_Stored data entries_

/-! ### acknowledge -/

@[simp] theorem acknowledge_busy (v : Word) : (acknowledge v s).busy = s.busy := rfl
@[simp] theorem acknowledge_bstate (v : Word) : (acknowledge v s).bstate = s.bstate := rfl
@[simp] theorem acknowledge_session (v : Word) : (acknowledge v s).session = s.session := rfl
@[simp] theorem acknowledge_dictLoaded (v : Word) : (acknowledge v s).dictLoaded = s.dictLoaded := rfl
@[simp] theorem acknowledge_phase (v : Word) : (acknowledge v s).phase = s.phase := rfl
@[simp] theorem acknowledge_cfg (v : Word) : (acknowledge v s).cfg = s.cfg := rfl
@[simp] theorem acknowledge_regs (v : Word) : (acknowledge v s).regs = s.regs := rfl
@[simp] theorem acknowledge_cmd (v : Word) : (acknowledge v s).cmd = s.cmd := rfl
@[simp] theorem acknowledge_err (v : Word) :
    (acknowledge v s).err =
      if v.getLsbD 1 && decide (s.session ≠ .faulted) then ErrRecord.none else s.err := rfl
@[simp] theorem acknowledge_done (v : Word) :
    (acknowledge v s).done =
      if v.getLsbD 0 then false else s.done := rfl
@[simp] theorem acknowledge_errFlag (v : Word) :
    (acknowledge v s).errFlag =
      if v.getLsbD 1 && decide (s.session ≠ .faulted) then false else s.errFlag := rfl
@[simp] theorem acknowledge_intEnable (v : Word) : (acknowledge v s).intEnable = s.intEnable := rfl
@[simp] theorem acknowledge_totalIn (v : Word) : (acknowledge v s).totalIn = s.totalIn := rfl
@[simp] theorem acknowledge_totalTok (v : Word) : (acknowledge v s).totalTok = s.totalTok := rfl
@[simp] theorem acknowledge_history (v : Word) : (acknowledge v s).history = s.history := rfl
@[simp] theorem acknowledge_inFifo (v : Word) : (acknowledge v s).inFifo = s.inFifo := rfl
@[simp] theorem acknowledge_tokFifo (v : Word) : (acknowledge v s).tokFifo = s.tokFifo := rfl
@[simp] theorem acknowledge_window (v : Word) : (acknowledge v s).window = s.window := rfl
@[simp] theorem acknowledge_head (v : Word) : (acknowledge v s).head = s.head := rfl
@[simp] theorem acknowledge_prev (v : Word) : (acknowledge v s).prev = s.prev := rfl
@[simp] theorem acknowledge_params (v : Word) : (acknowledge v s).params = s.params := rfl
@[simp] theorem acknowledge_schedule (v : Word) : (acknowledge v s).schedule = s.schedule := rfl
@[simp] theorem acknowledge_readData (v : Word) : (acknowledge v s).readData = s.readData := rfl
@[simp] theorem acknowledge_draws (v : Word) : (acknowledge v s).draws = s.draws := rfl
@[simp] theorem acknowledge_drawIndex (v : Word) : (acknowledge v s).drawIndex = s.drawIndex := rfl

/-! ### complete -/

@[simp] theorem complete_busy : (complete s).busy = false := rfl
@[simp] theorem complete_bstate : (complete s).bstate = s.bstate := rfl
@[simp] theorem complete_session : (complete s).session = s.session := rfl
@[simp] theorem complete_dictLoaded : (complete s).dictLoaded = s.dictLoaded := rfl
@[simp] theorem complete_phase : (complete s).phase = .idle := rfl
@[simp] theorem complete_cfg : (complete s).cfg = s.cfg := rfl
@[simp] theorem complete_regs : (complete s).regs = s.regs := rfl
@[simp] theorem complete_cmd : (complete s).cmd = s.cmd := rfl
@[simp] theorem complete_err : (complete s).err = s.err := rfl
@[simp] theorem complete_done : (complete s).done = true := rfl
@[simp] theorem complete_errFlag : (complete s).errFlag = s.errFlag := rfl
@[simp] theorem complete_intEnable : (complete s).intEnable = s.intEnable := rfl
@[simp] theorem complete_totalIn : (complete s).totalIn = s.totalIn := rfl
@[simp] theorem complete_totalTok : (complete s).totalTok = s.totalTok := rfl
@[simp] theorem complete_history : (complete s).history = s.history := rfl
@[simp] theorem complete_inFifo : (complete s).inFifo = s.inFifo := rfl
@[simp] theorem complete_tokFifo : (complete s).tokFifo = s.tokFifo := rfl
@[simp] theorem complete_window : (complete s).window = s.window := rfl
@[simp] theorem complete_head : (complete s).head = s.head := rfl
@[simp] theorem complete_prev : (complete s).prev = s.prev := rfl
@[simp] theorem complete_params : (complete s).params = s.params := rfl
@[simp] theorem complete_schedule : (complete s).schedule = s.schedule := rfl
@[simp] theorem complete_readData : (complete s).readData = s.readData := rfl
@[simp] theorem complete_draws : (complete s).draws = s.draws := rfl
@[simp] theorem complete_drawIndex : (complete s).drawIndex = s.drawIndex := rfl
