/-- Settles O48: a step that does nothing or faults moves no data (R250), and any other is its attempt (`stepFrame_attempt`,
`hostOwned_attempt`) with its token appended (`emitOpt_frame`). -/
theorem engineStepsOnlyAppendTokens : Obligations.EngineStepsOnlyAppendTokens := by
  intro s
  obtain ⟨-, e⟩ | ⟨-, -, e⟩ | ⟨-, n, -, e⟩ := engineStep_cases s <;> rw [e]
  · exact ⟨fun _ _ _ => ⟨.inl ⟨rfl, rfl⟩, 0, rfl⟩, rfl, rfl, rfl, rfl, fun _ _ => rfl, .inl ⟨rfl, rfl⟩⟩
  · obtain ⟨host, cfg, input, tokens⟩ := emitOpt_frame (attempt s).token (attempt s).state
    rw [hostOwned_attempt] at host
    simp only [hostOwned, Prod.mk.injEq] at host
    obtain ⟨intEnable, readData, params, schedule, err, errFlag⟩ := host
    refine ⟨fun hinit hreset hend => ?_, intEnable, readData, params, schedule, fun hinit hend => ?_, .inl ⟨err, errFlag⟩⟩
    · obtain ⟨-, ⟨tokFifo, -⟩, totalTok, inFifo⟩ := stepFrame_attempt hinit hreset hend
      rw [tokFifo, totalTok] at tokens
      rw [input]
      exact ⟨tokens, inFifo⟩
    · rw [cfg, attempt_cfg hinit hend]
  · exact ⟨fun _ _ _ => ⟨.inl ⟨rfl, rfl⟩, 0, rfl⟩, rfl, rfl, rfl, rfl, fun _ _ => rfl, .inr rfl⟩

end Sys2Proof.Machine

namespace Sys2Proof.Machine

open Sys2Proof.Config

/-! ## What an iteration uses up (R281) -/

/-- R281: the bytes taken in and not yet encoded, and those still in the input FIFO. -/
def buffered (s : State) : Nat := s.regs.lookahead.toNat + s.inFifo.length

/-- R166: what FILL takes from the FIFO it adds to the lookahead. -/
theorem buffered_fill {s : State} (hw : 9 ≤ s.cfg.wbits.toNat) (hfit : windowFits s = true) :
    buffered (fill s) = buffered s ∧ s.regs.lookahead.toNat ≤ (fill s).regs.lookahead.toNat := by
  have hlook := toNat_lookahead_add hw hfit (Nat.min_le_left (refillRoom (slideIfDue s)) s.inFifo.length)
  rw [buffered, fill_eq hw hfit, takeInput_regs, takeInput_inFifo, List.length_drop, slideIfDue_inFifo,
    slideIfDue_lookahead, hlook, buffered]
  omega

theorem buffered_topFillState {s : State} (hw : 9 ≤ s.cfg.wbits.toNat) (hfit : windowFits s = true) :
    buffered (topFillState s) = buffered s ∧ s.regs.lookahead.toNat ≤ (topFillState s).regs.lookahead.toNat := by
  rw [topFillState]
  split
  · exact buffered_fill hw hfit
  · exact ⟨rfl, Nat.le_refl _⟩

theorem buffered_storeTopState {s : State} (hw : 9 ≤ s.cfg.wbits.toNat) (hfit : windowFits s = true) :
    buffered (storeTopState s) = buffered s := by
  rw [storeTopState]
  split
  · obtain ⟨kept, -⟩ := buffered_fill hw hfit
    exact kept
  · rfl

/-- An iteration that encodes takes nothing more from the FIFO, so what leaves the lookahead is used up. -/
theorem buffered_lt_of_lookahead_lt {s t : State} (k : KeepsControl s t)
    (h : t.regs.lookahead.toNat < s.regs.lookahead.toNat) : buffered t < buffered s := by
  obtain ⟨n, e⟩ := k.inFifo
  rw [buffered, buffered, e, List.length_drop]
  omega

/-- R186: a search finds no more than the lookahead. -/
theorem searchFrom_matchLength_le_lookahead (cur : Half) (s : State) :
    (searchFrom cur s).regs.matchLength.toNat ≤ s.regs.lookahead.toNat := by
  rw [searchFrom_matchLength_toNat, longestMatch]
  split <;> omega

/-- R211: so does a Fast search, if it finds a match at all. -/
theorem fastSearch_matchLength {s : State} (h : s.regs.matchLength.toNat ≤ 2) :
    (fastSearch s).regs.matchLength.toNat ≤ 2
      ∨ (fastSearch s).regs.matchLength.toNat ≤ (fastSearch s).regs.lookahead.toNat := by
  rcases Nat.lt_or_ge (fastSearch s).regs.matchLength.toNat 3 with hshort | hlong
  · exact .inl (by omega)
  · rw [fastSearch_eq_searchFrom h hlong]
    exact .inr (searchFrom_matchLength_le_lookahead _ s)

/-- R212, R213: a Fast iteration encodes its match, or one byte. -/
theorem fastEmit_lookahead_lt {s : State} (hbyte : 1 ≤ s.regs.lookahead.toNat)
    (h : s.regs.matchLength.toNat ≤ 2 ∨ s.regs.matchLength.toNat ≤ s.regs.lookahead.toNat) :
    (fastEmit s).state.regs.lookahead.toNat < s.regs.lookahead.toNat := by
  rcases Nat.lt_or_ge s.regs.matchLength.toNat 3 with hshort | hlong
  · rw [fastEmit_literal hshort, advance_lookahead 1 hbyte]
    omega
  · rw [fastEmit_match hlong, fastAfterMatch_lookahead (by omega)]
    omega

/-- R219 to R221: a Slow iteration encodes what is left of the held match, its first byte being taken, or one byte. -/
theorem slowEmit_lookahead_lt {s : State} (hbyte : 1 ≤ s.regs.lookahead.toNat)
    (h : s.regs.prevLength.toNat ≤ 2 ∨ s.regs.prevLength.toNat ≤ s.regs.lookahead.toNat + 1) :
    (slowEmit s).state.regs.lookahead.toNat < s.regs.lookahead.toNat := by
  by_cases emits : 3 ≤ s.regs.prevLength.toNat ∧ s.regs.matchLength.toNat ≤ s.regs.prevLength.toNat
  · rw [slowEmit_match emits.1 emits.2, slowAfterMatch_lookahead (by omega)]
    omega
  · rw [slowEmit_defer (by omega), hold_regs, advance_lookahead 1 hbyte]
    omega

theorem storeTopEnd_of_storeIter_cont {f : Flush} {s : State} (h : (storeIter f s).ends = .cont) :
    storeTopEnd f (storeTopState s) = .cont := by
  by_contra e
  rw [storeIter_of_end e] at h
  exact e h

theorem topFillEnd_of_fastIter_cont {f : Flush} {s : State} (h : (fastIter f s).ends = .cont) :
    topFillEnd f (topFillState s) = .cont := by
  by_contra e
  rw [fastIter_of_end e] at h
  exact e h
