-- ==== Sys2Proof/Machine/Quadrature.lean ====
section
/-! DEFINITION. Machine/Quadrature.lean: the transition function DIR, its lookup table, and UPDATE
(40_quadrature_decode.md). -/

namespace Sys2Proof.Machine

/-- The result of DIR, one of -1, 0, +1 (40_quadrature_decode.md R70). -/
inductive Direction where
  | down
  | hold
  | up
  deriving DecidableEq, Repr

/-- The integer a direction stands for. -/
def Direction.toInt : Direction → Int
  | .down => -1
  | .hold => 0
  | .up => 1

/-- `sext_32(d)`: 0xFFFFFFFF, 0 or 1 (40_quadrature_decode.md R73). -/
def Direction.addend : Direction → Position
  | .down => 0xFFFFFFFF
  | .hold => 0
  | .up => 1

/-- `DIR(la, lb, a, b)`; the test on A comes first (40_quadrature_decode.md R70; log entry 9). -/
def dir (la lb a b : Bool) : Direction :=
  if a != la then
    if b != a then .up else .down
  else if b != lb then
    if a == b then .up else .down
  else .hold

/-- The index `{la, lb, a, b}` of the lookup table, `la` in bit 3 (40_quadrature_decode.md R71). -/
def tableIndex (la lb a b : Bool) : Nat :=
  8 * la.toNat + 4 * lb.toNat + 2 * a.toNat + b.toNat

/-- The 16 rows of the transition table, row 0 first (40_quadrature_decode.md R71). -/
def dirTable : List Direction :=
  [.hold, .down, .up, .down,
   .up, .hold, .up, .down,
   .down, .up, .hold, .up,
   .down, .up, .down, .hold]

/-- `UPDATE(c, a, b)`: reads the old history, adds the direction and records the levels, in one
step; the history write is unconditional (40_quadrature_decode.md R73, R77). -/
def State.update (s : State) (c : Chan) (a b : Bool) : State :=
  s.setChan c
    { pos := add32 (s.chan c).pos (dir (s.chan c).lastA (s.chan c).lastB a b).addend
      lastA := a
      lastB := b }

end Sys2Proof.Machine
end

_WORK TO BE COMPLETED_
Taking the records from the top, repeat each line exactly until you have repeated the line that contains "if v.getLsbD 0".

_THE ANSWER_
/-! ### acknowledge -/

@[simp] theorem acknowledge_busy (v : Word) : (acknowledge v s).busy = s.busy := rfl
@[simp] theorem acknowledge_bstate (v : Word) : (acknowledge v s).bstate = s.bstate := rfl
@[simp] theorem acknowledge_session (v : Word) : (acknowledge v s).session = s.session := rfl
@[simp] theorem acknowledge_dictLoaded (v : Word) : (acknowledge v s).dictLoaded = s.dictLoaded := rfl
@[simp] theorem acknowledge_phase (v : Word) : (acknowledge v s).phase = s.phase := rfl
@[simp] theorem acknowledge_cfg (v : Word) : (acknowledge v s).cfg = s.cfg := rfl
@[simp] theorem acknowledge_regs (v : Word) : (acknowledge v s).regs = s.regs := rfl
@[simp] theorem acknowledge_cmd (v : Word) : (acknowledge v s).cmd = s.cmd := rfl
@[simp] theorem acknowledge_err (v : Word) :
    (acknowledge v s).err =
      if v.getLsbD 1 && decide (s.session ≠ .faulted) then ErrRecord.none else s.err := rfl
@[simp] theorem acknowledge_done (v : Word) :
    (acknowledge v s).done =
      if v.getLsbD 0 then false else s.done := rfl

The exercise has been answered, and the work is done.